2-Réglementation macroprudentielle : La réglementation prudentielle qui s’applique aux
banques a pour fonction de brider les comportements à risque et de minimiser la probabilité de crise
en visant deux objectifs. Elle doit contribuer à la sécurité de chaque intermédiaire bancaire afin de
protéger les déposants ou les investisseurs, face à d’éventuelles défaillances individuelles. Telle est la
dimension traditionnelle de dispositifs prudentiels – qualifiés de microprudentiels et dénommés Bâle I
ou Bâle II qui cherchent à limiter le risque de détresse financière pour des institutions individuelles,
indépendamment de leur impact sur le reste de l’économie. Mais la réglementation bancaire doit
également stabiliser le système monétaire et financier dans son architecture globale, compte tenu de
ses fonctions macroéconomiques. Autrement dit, elle a pour objet de contenir le risque systémique.
On voit donc bien ainsi que la finalité d’une telle approche macroprudentielle consiste à assurer la
stabilité et la continuité des échanges au sein de la sphère financière, même si elle implique aussi de
limiter les sources de surendettement. Enfin, elle vise à juguler tout risque de détresse financière qui
induirait des pertes significatives en termes de croissance, comme ce fut le cas par exemple avec la
crise systémique de 2008-2009.
Analyse
Dans le domaine de la coordination des politiques monétaires ou de change, le Sommet de Séoul
constitue un échec. En effet, aucun accord politique n’a été possible, la Chine y étant opposée aussi
bien sur la réduction des déséquilibres globaux, que sur la gouvernance mondiale du système
monétaire et les politiques de change. Plutôt que d’adopter de nouvelles règles, les participants se
sont donc modestement contentés de confier au FMI le soin d’approfondir la réflexion sur la
compatibilité globale des politiques macroéconomiques. En revanche, en ce qui concerne les
réglementations prudentielles, le G20 de Séoul marque de réels progrès, insuffisamment soulignés.

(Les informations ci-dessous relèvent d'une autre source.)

/-- R159, R161 to R163: VRED leaves the reduction of the active elements in element 0 and 0 in the others; VSCAN leaves in each
active element the reduction of the active ones up to it; VCOMP packs the active elements to the front, VEXPD spreads v[a] over
the active places. Each completes in every state and changes no other register and no flag. -/
def Obligations.VectorReductionsCompute : Prop :=
  ∀ (s : State) (d a : BitVec 6) (c : BitVec 6) (k : BitVec 2) (p h : BitVec 1), d.toNat < 48 → c.toNat < 8 →
    let ew := s.th.ew; let n := 256 / ew; let x := (s.th.getV a).elem ew; let r := reduction ew c.toNat
    let act (m : Nat) := (List.range m).filter (fun i => s.th.active k ew i)
    let fold (m : Nat) : Nat := (act m).foldl (fun acc i => r.1 acc (x i)) r.2
    (∃ t w, exec (.vred d a c k h) s = .next t ∧ vectorOnly s t d w
        ∧ ∀ i, i < n → w.elem ew i = (if i = 0 then fold n else 0) ∧ w.etail ew i = 0)
    ∧ (∃ t, exec (.vscan d a c k p h) s = .next t ∧ vecResult s t d k p ew (fun i => fold (i + 1)))
    ∧ (∃ t w, exec (.vcomp d a k p h) s = .next t ∧ vectorOnly s t d w
        ∧ ∀ i, i < n → if hi : i < (act n).length then w.elem ew i = x ((act n)[i]) ∧ w.etail ew i = 0
            else w.elem ew i = (if p = 0 then (s.th.getV d).elem ew i else 2 ^ ew - 1)
              ∧ w.etail ew i = if p = 0 then (s.th.getV d).etail ew i else 0)
    ∧ ∃ t, exec (.vexpd d a k p h) s = .next t ∧ vecResult s t d k p ew (fun i => x (act i).length)

namespace Sys2Proof.Claims

open Sys2Proof.Machine

/-- The scalar floating-point instructions with two sources, or three with s[d], and their operation numbers (R167). -/
noncomputable def floatPairs (d a b : BitVec 6) (t : BitVec 2) : List (Instr × Nat) :=
  [ (.fadd d a b t, 0), (.fsub d a b t, 1), (.fmul d a b t, 2), (.fdiv d a b t, 3), (.fmin d a b t, 5), (.fmax d a b t, 6),
    (.fscpy d a b t, 7), (.fscpyn d a b t, 8), (.fsxor d a b t, 9), (.fma d a b t, 10), (.fms d a b t, 11), (.fnma d a b t, 12),
    (.fnms d a b t, 13), (.feq d a b t, 14), (.flt d a b t, 15), (.fle d a b t, 16), (.funord d a b t, 17), (.feqx d a b t, 18),
    (.fltx d a b t, 19), (.flex d a b t, 20) ]

/-- Those with one source (R167, R174). -/
noncomputable def floatSingles (d a : BitVec 6) (t : BitVec 2) : List (Instr × Nat) :=
  [ (.fsqrt d a t, 4), (.fclass d a t, 21), (.frnd d a t, 22), (.fmvx d a t, 23), (.fmvf d a t, 24), (.fexp2 d a t, 27),
    (.flog2 d a t, 28), (.fsinpi d a t, 29), (.fcospi d a t, 30), (.frsqrt d a t, 31), (.ftanh d a t, 32) ]

/-- What an L-core ships: F64, divisions and square roots, the transcendentals (R182). -/
def shipsFloat (fn : Nat) (t : BitVec 2) : Prop := t = 0 ∨ fn = 3 ∨ fn = 4 ∨ 27 ≤ fn

/-- A floating-point result in s[d] with its flags (R113, R165): FPTRAP with nothing written when it sets an enabled flag, and
otherwise the image, its flags accumulated, and nothing else changed. -/
def floatResult (s : State) (i : Instr) (d : BitVec 6) (x : SReg) (fl : Flags) : Prop :=
  (fl &&& s.th.enables ≠ 0 → exec i s = .next (trapped s 0x09 (fl.zeroExtend 64)))
    ∧ (fl &&& s.th.enables = 0 → ∃ t, exec i s = .next t ∧ restKept s t ∧ { bare t.th with fcsr := s.th.fcsr } = bare s.th
        ∧ t.th.fcsr = s.th.fcsr ||| fl.zeroExtend 64 ∧ scalarRegs s.th t.th d x)

/-- The same with a vector destination (R165, R177). -/
def floatVector (s : State) (i : Instr) (d : BitVec 6) (x : VReg) (fl : Flags) : Prop :=
  (fl &&& s.th.enables ≠ 0 → exec i s = .next (trapped s 0x09 (fl.zeroExtend 64)))
    ∧ (fl &&& s.th.enables = 0 → ∃ t, exec i s = .next t ∧ restKept s t ∧ { bare t.th with fcsr := s.th.fcsr } = bare s.th
        ∧ t.th.fcsr = s.th.fcsr ||| fl.zeroExtend 64 ∧ vectorRegs s.th t.th d x)

/-- The magnitude bits of an encoding, its NaNs, and its place in the order of numbers: the two zeros are one (R78). -/
def magOf (w : Nat) (x : Nat) : Nat := x % 2 ^ (w - 1)

/-- An encoding of a NaN in a format of exponent field `top` over `p - 1` fraction bits (R78). -/
def nanBits (f : Fmt) (x : Nat) : Prop := f.top * 2 ^ (f.p - 1) < magOf f.w x

/-- A quiet NaN: its highest fraction bit is set (R97). -/
def quietBits (f : Fmt) (x : Nat) : Prop := nanBits f x ∧ x / 2 ^ (f.p - 2) % 2 = 1

/-- The integer that a magnitude `m * 2^e` rounds to in mode `rm`: to nearest with ties to even, towards zero, up, down, or to
nearest with ties away from zero (R57). -/
def wholeOf (rm : Nat) (neg : Bool) (m : Nat) (e : Int) : Nat :=
  let one := 2 ^ (-e).toNat; let low := m / one; let rest := m % one
  if 0 ≤ e then m * 2 ^ e.toNat
  else if (rm = 0 ∧ (one < 2 * rest ∨ (2 * rest = one ∧ low % 2 = 1))) ∨ (rm = 2 ∧ neg = false ∧ rest ≠ 0)
      ∨ (rm = 3 ∧ neg = true ∧ rest ≠ 0) ∨ (rm = 4 ∧ one ≤ 2 * rest) then low + 1
  else low

/-- The encoding of an integer with a sign (R78). -/
def encodesWhole (f : Fmt) (z : Nat) (neg : Bool) (n : Nat) : Prop :=
  z < 2 ^ f.w ∧ ∃ m e, f.num z = .fin neg m e ∧ m * 2 ^ (e - f.qmin).toNat = n * 2 ^ (-f.qmin).toNat

/-- The signed magnitude of an encoding, by which numbers are ordered. -/
def orderOf (f : Fmt) (x : Nat) : Int := if x / 2 ^ (f.w - 1) % 2 = 1 then -(magOf f.w x : Int) else magOf f.w x

/-- The vector floating-point instructions with their operation numbers; 99 is the vector compare for inequality (R178). -/
noncomputable def vectorFloats (d a b : BitVec 6) (k : BitVec 2) (p : BitVec 1) (t : BitVec 2) : List (Instr × Nat × BitVec 6) :=
  [ (.vfadd d a b k p t, 0, b), (.vfsub d a b k p t, 1, b), (.vfmul d a b k p t, 2, b), (.vfdiv d a b k p t, 3, b),
    (.vfmin d a b k p t, 5, b), (.vfmax d a b k p t, 6, b), (.vfscpy d a b k p t, 7, b), (.vfscpyn d a b k p t, 8, b),
    (.vfma d a b k p t, 10, b), (.vfms d a b k p t, 11, b), (.vfnma d a b k p t, 12, b), (.vfnms d a b k p t, 13, b),
    (.vfsqrt d a k p t, 4, 0), (.vfrnd d a k p t, 22, 0), (.vfclass d a k p t, 21, 0), (.vfeq d a b k p t, 14, b),
    (.vflt d a b k p t, 15, b), (.vfle d a b k p t, 16, b), (.vfunord d a b k p t, 17, b), (.vfeqx d a b k p t, 18, b),
    (.vfltx d a b k p t, 19, b), (.vflex d a b k p t, 20, b), (.vfne d a b k p t, 99, b), (.vfexp2 d a k p t, 27, 0),
    (.vflog2 d a k p t, 28, 0), (.vfsinpi d a k p t, 29, 0), (.vfcospi d a k p t, 30, 0), (.vfrsqrt d a k p t, 31, 0),
    (.vftanh d a k p t, 32, 0) ]

/-- What one element becomes: the scalar operation on the element images, a compare's answer as all ones or 0 (R177, R178). -/
def floatLane (s : State) (fn : Nat) (f : Fmt) (d a b : BitVec 6) (i : Nat) : Nat × Nat × Flags :=
  let im (n : BitVec 6) := ((s.th.getV n).elem f.w i, (s.th.getV n).etail f.w i)
  let r := fpsCompute fn f s.th.rm s.th.keep (im a) (im b) (im d)
  if (14 ≤ fn ∧ fn ≤ 20) ∨ fn = 99 then (if r.1 = 1 then 2 ^ f.w - 1 else 0, 0, r.2.2) else r

/-- The flags of the active elements together (R177). -/
def laneFlags (s : State) (k : BitVec 2) (w : Nat) (f : Nat → Flags) : Flags :=
  ((List.range (256 / w)).filter (fun i => s.th.active k w i)).foldl (fun fl i => fl ||| f i) 0

end Sys2Proof.Claims

/-- R88, R113, R165, R167, R168, R182: a scalar floating-point instruction computes on its operand images, writes the rounded
or kept result and accumulates its flags, or raises FPTRAP with nothing written when it sets an enabled flag; an L-core ships
F64, divisions, square roots and transcendentals instead, trap-capable when an enable is set. -/
def Obligations.ScalarFloatsComputeOrShip : Prop :=
  ∀ (s : State) (d a b : BitVec 6) (t : BitVec 2), let cap := decide (s.th.enables ≠ 0)
    (∀ p ∈ floatPairs d a b t,
      let r := fpsScalar p.2 (fmt2 t) s.th.rm s.th.keep (s.th.getS a) (s.th.getS b) (s.th.getS d)
      (isB s.th.hwid = true ∨ ¬ shipsFloat p.2 t → floatResult s p.1 d r.1 r.2)
      ∧ (isB s.th.hwid = false → shipsFloat p.2 t → ∃ u, exec p.1 s = .next u ∧ ships s u (.s d) cap (wordOf p.1)
          ([.scalar (s.th.getS a), .scalar (s.th.getS b)]
            ++ if 10 ≤ p.2 ∧ p.2 ≤ 13 then [.scalar (s.th.getS d)] else [])))
    ∧ ∀ p ∈ floatSingles d a t,
      let r := fpsScalar p.2 (fmt2 t) s.th.rm s.th.keep (s.th.getS a) (s.th.getS 0) (s.th.getS d)
      (isB s.th.hwid = true ∨ ¬ shipsFloat p.2 t → floatResult s p.1 d r.1 r.2)
      ∧ (isB s.th.hwid = false → shipsFloat p.2 t → ∃ u, exec p.1 s = .next u ∧ ships s u (.s d) cap (wordOf p.1)
          [.scalar (s.th.getS a)])

/-- R169, R170, R172, R173 on values, that is images with tail 00, in a format this core computes: FSCPY, FSCPYN and FSXOR
change only the sign bit, FMVX and FMVF copy the encoding, FEQ, FLT and FLE order two numbers as reals with the two zeros
equal, FUN gives 1 when either operand is a NaN and 0 when none is, with NV for a signalling one; FRND gives the integer that a
number rounds to, with its sign, NX when that differs, an infinity as it is and a NaN quieted. FTAILR reads the two tail bits of
any image and FTAILW writes them. -/
def Obligations.ScalarFloatBitsAndOrder : Prop :=
  ∀ (s : State) (d a b : BitVec 6) (t : BitVec 2), let f := fmt2 t
    let x := (s.rs a).toNat % 2 ^ f.w; let y := (s.rs b).toNat % 2 ^ f.w
    let neg (z : Nat) : Bool := decide (2 ^ (f.w - 1) ≤ z)
    let value (g : Bool) : SReg := ⟨BitVec.ofNat 64 (magOf f.w x + if g then 2 ^ (f.w - 1) else 0), 0⟩
    let truth (q : Prop) [Decidable q] : SReg := ⟨if q then 1 else 0, 0⟩
    (isB s.th.hwid = true ∨ t ≠ 0 → (s.th.getS a).tail = 0 → (s.th.getS b).tail = 0 →
      (∃ u, exec (.fscpy d a b t) s = .next u ∧ scalarOnly s u d (value (neg y)))
      ∧ (∃ u, exec (.fscpyn d a b t) s = .next u ∧ scalarOnly s u d (value (!neg y)))
      ∧ (∃ u, exec (.fsxor d a b t) s = .next u ∧ scalarOnly s u d (value (neg x != neg y)))
      ∧ (∃ u, exec (.fmvx d a t) s = .next u ∧ scalarOnly s u d ⟨BitVec.ofNat 64 x, 0⟩)
      ∧ (∃ u, exec (.fmvf d a t) s = .next u ∧ scalarOnly s u d ⟨BitVec.ofNat 64 x, 0⟩)
      ∧ (¬ nanBits f x → ¬ nanBits f y →
        (∃ u, exec (.feq d a b t) s = .next u ∧ scalarOnly s u d (truth (orderOf f x = orderOf f y)))
        ∧ (∃ u, exec (.flt d a b t) s = .next u ∧ scalarOnly s u d (truth (orderOf f x < orderOf f y)))
        ∧ (∃ u, exec (.fle d a b t) s = .next u ∧ scalarOnly s u d (truth (orderOf f x ≤ orderOf f y)))
        ∧ ∃ u, exec (.funord d a b t) s = .next u ∧ scalarOnly s u d ⟨0, 0⟩)
      ∧ ((quietBits f x ∧ (nanBits f y → quietBits f y)) ∨ (quietBits f y ∧ ¬ nanBits f x) →
        ∃ u, exec (.funord d a b t) s = .next u ∧ scalarOnly s u d ⟨1, 0⟩)
      ∧ ((nanBits f x ∧ ¬ quietBits f x) ∨ (nanBits f y ∧ ¬ quietBits f y) → floatResult s (.funord d a b t) d ⟨1, 0⟩ 16)
      ∧ (∀ neg m e, f.num x = .fin neg m e → s.th.rm.toNat ≤ 4 → ∃ z, encodesWhole f z neg (wholeOf s.th.rm.toNat neg m e)
        ∧ floatResult s (.frnd d a t) d ⟨BitVec.ofNat 64 z, 0⟩ (if e < 0 ∧ m % 2 ^ (-e).toNat ≠ 0 then 1 else 0))
      ∧ (∀ neg, f.num x = .inf neg → ∃ u, exec (.frnd d a t) s = .next u ∧ scalarOnly s u d ⟨BitVec.ofNat 64 x, 0⟩)
      ∧ (nanBits f x → floatResult s (.frnd d a t) d ⟨BitVec.ofNat 64 (x ||| 2 ^ (f.p - 2)), 0⟩
          (if x / 2 ^ (f.p - 2) % 2 = 1 then 0 else 16)))
    ∧ (∃ u, exec (.ftailr d a) s = .next u ∧ scalarOnly s u d ⟨BitVec.ofNat 64 ((s.th.getS a).tail.toNat % 4), 0⟩)
    ∧ ∃ u, exec (.ftailw d a) s = .next u ∧ scalarOnly s u d ⟨s.rs d,
        BitVec.ofNat 8 ((s.th.getS d).tail.toNat / 4 * 4 + (s.rs a).toNat % 4)⟩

Le nouveau dispositif macroprudentiel, que l’on dénomme déjà Bâle III, prévoit d’augmenter
significativement les provisions en capitaux propres des banques et d’introduire de nouveaux ratios
de liquidité et de levier – qu’elles devront impérativement respecter. Autant de mesures qui sont de
nature à limiter les prises de risques – illiquidité, insolvabilité, transformations d’échéances – des
banques. Quant aux risques de contagion et de défaillances bancaires en cascade, plusieurs lignes
d’action ont été arrêtées : 1) réduire l’importance systémique de certains établissements en
plafonnant leur taille ou en restreignant la gamme de leurs opérations sur les marchés d’actifs; 2)

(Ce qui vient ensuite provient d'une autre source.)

-- ==== Sys2Proof/Laws/CanonicalCore.lean ====
section
/-! SUPPORT. Memory keeps its canonical form (part Core): the state updates, the shared operations, the scalar and control
instructions, the tiers, the floating-point and vector instructions.
A lemma `F_mem` says that `F` leaves memory as it is; a lemma `F_wf` says that `F` keeps `Memory.wf` (for a meaning: of the
next state, `OutWf`). -/

set_option linter.unusedSimpArgs false
set_option linter.unusedVariables false
set_option linter.unreachableTactic false
set_option linter.unusedTactic false

namespace Sys2Proof.Machine

theorem foldl_mem {α : Type} (f : State → α → State) (l : List α) (s : State) (h : ∀ s a, (f s a).mem = s.mem) :
    (l.foldl f s).mem = s.mem := by
  induction l generalizing s with
  | nil => rfl
  | cons a l ih => rw [List.foldl_cons, ih, h]

theorem foldl_wf {α : Type} (f : State → α → State) (l : List α) (s : State)
    (h : ∀ s a, Memory.wf s.mem = true → Memory.wf (f s a).mem = true) (hs : Memory.wf s.mem = true) :
    Memory.wf (l.foldl f s).mem = true := by
  induction l generalizing s with
  | nil => exact hs
  | cons a l ih => exact ih _ (h _ _ hs)

/-- Where an outcome is a next state, that state's memory has the canonical form. -/
def OutWf (o : Out) : Prop := ∀ t, o = .next t → Memory.wf t.mem = true

@[simp] theorem OutWf_next (s : State) : OutWf (.next s) ↔ Memory.wf s.mem = true :=
  ⟨fun h => h s rfl, fun h t e => by cases e; exact h⟩

@[simp] theorem OutWf_fault (f : Fault) : OutWf (.fault f) ↔ True := ⟨fun _ => trivial, fun _ t e => by cases e⟩

-- Machine/Ops.lean.

@[simp] theorem State.putThread_mem (s : State) (x1 : Thread) : (State.putThread s x1).mem = s.mem := by
  unfold State.putThread; simp [foldl_mem, apply_ite State.mem]

@[simp] theorem State.mapThreads_wf (s : State) (x1 : Thread → Thread) (h : Memory.wf s.mem = true) : Memory.wf
    (State.mapThreads s x1).mem = true := by
  unfold State.mapThreads; simp [h]

@[simp] theorem State.bindThread_mem (s : State) (x1 : Thread) : (State.bindThread s x1).mem = s.mem := by
  unfold State.bindThread; simp [foldl_mem, apply_ite State.mem]

@[simp] theorem State.dropThread_wf (s : State) (x1 : BitVec 17) (h : Memory.wf s.mem = true) : Memory.wf (State.dropThread
    s x1).mem = true := by
  unfold State.dropThread; simp [h]

@[simp] theorem State.ws_wf (s : State) (x1 : BitVec 6) (x2 : Word) (h : Memory.wf s.mem = true) : Memory.wf (State.ws s x1
    x2).mem = true := by
  unfold State.ws; simp [h]

@[simp] theorem State.wsImg_wf (s : State) (x1 : BitVec 6) (x2 : SReg) (h : Memory.wf s.mem = true) : Memory.wf (State.wsImg
    s x1 x2).mem = true := by
  unfold State.wsImg; simp [h]

@[simp] theorem State.wv_wf (s : State) (x1 : BitVec 6) (x2 : VReg) (h : Memory.wf s.mem = true) : Memory.wf (State.wv s x1
    x2).mem = true := by
  unfold State.wv; simp [h]

@[simp] theorem State.putBCore_wf (s : State) (x1 : BitVec 9) (x2 : BCore) (h : Memory.wf s.mem = true) : Memory.wf
    (State.putBCore s x1 x2).mem = true := by
  unfold State.putBCore; simp [h]

@[simp] theorem State.putLaunch_wf (s : State) (x1 : Launch) (h : Memory.wf s.mem = true) : Memory.wf (State.putLaunch s
    x1).mem = true := by
  unfold State.putLaunch; simp [h]

@[simp] theorem State.send_wf (s : State) (x1 : Instr) (h : Memory.wf s.mem = true) : Memory.wf (State.send s x1).mem = true
    := by
  unfold State.send; simp [h]

@[simp] theorem State.sendOnce_mem (s : State) (x1 : Instr) : (State.sendOnce s x1).mem = s.mem := by
  unfold State.sendOnce; simp [foldl_mem, apply_ite State.mem]

@[simp] theorem State.mail_wf (s : State) (x1 : Mail) (h : Memory.wf s.mem = true) : Memory.wf (State.mail s x1).mem = true
    := by
  unfold State.mail; simp [h]

@[simp] theorem State.machineCheck_mem (s : State) (x1 : BitVec 16) (x2 : McKind) (x3 : BitVec 52) (x4 : Option
    (BitVec 16 × BitVec 17)) : (State.machineCheck s x1 x2 x3 x4).mem = s.mem := by
  unfold State.machineCheck; simp [foldl_mem, apply_ite State.mem]

@[simp] theorem State.retire_wf (s : State) (h : Memory.wf s.mem = true) : OutWf (State.retire s) := by
  unfold State.retire; simp [h]

@[simp] theorem State.dropCopiesOf_mem (s : State) (x1 : List Thread) : (State.dropCopiesOf s x1).mem = s.mem := by
  unfold State.dropCopiesOf; simp [foldl_mem, apply_ite State.mem]

@[simp] theorem State.wakeFwait_mem (s : State) (x1 : BitVec 17) (x2 : OpId) (x3 : Dst) (x4 : BitVec 3) (x5 : Word) :
    (State.wakeFwait s x1 x2 x3 x4 x5).mem = s.mem := by
  unfold State.wakeFwait; simp [foldl_mem, apply_ite State.mem]

@[simp] theorem State.renameOp_mem (s : State) (x1 : BitVec 17) (x2 x3 : OpId) : (State.renameOp s x1 x2 x3).mem =
    s.mem := by
  rfl

@[simp] theorem State.orphanName_mem (s : State) (x1 : BitVec 17) (x2 : OpId) : (State.orphanName s x1 x2).mem = s.mem
    := by
  rfl

@[simp] theorem State.orphan_mem (s : State) (x1 : Thread) (x2 : Op) : (State.orphan s x1 x2).mem = s.mem := by
  rfl

@[simp] theorem State.releaseNames_mem (s : State) (x1 : BitVec 17) : (State.releaseNames s x1).mem = s.mem := by
  unfold State.releaseNames; simp [foldl_mem, apply_ite State.mem]

@[simp] theorem State.discardOps_mem (s : State) (x1 : Thread) : (State.discardOps s x1).mem = s.mem := by
  unfold State.discardOps; simp [foldl_mem, apply_ite State.mem]

@[simp] theorem State.endTask_mem (s : State) (x1 : Thread) (x2 : Wait) : (State.endTask s x1 x2).mem = s.mem := by
  unfold State.endTask; simp [foldl_mem, apply_ite State.mem]

@[simp] theorem State.endFork_mem (s : State) (x1 : Thread) : (State.endFork s x1).mem = s.mem := by
  unfold State.endFork; dsimp only; repeat' split
  all_goals first | rfl | simp [foldl_mem, apply_ite State.mem]

@[simp] theorem State.endFault_mem (s : State) (x1 : Thread) (x2 : Cause) : (State.endFault s x1 x2).mem = s.mem := by
  unfold State.endFault; dsimp only; repeat' split
  all_goals first | rfl | simp [foldl_mem, apply_ite State.mem]

@[simp] theorem State.deliver_mem (s : State) (x1 : Thread) (x2 : Cause) : (State.deliver s x1 x2).mem = s.mem := by
  unfold State.deliver; simp [foldl_mem, apply_ite State.mem]

@[simp] theorem State.raiseWith_mem (s : State) (x1 : BitVec 7) (x2 : Word) (x3 : BitVec 32) : (State.raiseWith s x1 x2
    x3).mem = s.mem := by
  unfold State.raiseWith; simp [foldl_mem, apply_ite State.mem]

@[simp] theorem State.dropOrphan_mem (s : State) (x1 : OpId) : (State.dropOrphan s x1).mem = s.mem := by
  rfl

@[simp] theorem State.fillAs_mem (s : State) (x1 : BitVec 17) (x2 : OpId) (x3 : Slot) (x4 : Word) : (State.fillAs s x1
    x2 x3 x4).mem = s.mem := by
  unfold State.fillAs; dsimp only; repeat' split
  all_goals first | rfl | simp [foldl_mem, apply_ite State.mem]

renforcer le provisionnement en fonds propres en fonction du risque systémique por par un
établissement ; 3) élargir le périmètre de la réglementation prudentielle à des établissements
comme les Hedge Funds ou des produits financiers – tels les dérivés – qui y échappaient encore
jusqu’ici. Á l’avenir, en fonction de leur contribution au risque systémique certaines banques
qualifiées de too big to fail devraient donc être assujetties à des provisions plus élevées en capitaux
propres que d’autres institutions bancaires plus modestes. Si toutes ces mesures vont certes dans le
bon sens et marquent une inflexion majeure en matière de dérèglementation financière, on regrettera
cependant que le calendrier d’application de ces mesures s’étende jusqu’en 2019. Enfin, soulignons
que la transposition opérationnelle des principes de Bâle III reste soumise à l’agrément des
gouvernements.
Références
Cartapanis André, La crise financière et les politiques macroprudentielles : inflexion réglementaire ou nouveau
paradigme ?, Conférence présidentielle, 59
e
Congrès de l’AFSE, Université de Paris-Ouest-Nanterre-La Défense,
10 septembre 2010 : http://www.touteconomie.org/index.php?arc=v25.

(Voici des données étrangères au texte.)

-- ==== Sys2Proof/Laws/CanonicalAccess.lean ====
section
/-! SUPPORT. Memory keeps its canonical form (part Access): the loads and stores, the atomics, the synchronisation instructions, the tile instructions and the matrix engine.
A lemma `F_mem` says that `F` leaves memory as it is; a lemma `F_wf` says that `F` keeps `Memory.wf` (for a meaning: of the
next state, `OutWf`). -/

set_option linter.unusedSimpArgs false
set_option linter.unusedVariables false
set_option linter.unreachableTactic false
set_option linter.unusedTactic false

namespace Sys2Proof.Machine

-- Machine/LoadStore.lean.

@[simp] theorem State.consumed_mem (s : State) (x1 : BitVec 7) (x2 : ℕ) (x3 : BitVec 16) (x4 : BitVec 17) : (State.consumed
    s x1 x2 x3 x4).mem = s.mem := by
  unfold State.consumed; simp [foldl_mem, apply_ite State.mem]

@[simp] theorem State.failed_wf (s : State) (x1 : BitVec 7 × Word) (h : Memory.wf s.mem = true) : OutWf (State.failed s x1)
    := by
  unfold State.failed; repeat' (first | with_reducible assumption | (simp [*]; done) | split | dsimp only)

theorem State.devRead_wf (s : State) (w : Writer) (o n : Nat) (h : Memory.wf s.mem = true) :
    Memory.wf (s.devRead w o n).1.mem = true := by
  rw [State.devRead_mem]; exact h

theorem fst_pair_wf (b : Bool) (x : State) (c : List Byte) (y : State × List Byte) (hx : Memory.wf x.mem = true)
    (hy : Memory.wf y.1.mem = true) : Memory.wf (if b = true then (x, c) else y).1.mem = true := by
  cases b
  · exact hy
  · exact hx

theorem fst_ite_wf (b : Bool) (x y : State × List Byte) (hx : Memory.wf x.1.mem = true) (hy : Memory.wf y.1.mem = true) :
    Memory.wf (if b = true then x else y).1.mem = true := by
  cases b
  · exact hy
  · exact hx

theorem State.readAll_nil (s : State) (one : Bool) :
    s.readAll [] one = if one then s.readOnce s.th [] else s.readPlaces s.th [] := by
  unfold State.readAll; rfl

theorem State.readAll_many (s : State) (p q : Place) (r : List Place) (one : Bool) : s.readAll (p :: q :: r) one =
    if one then s.readOnce s.th (p :: q :: r) else s.readPlaces s.th (p :: q :: r) := by
  unfold State.readAll; rfl

theorem State.readAll_one (s : State) (p : Place) (one : Bool) : s.readAll [p] one = if p.isDevice then
      ((s.devRead (.thread s.th.priv) p.devOff p.n).1, bytesOfNat p.n (s.devRead (.thread s.th.priv) p.devOff p.n).2)
    else s.readPlaces s.th [p] := by
  unfold State.readAll; rfl

@[simp] theorem State.readAll_wf (s : State) (ps : List Place) (one : Bool) (h : Memory.wf s.mem = true) :
    Memory.wf (s.readAll ps one).1.mem = true := by
  match ps with
  | [] => rw [State.readAll_nil]; exact fst_ite_wf _ _ _ (State.readOnce_wf s _ _ h) (State.readPlaces_wf s _ _ h)
  | [p] => rw [State.readAll_one]; exact fst_pair_wf _ _ _ _ (State.devRead_wf s _ _ _ h) (State.readPlaces_wf s _ _ h)
  | p :: q :: r => rw [State.readAll_many]; exact fst_ite_wf _ _ _ (State.readOnce_wf s _ _ h) (State.readPlaces_wf s _ _ h)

G20, The Seoul Summit Leader’s Declaration November 11-12, 2010:
http://media.seoulsummit.kr/contents/dlobo/E1._Seoul_Summit_Leaders_Declaration.pdf
Cartapanis André, « Les architectes de la crise financière », in : Josepha Laroche (Éd.) Un monde en sursis, dérives
financières, régulations politiques et exigences éthiques, Paris, L’Harmattan, 2010, coll. Chaos International,
pp. 41-52.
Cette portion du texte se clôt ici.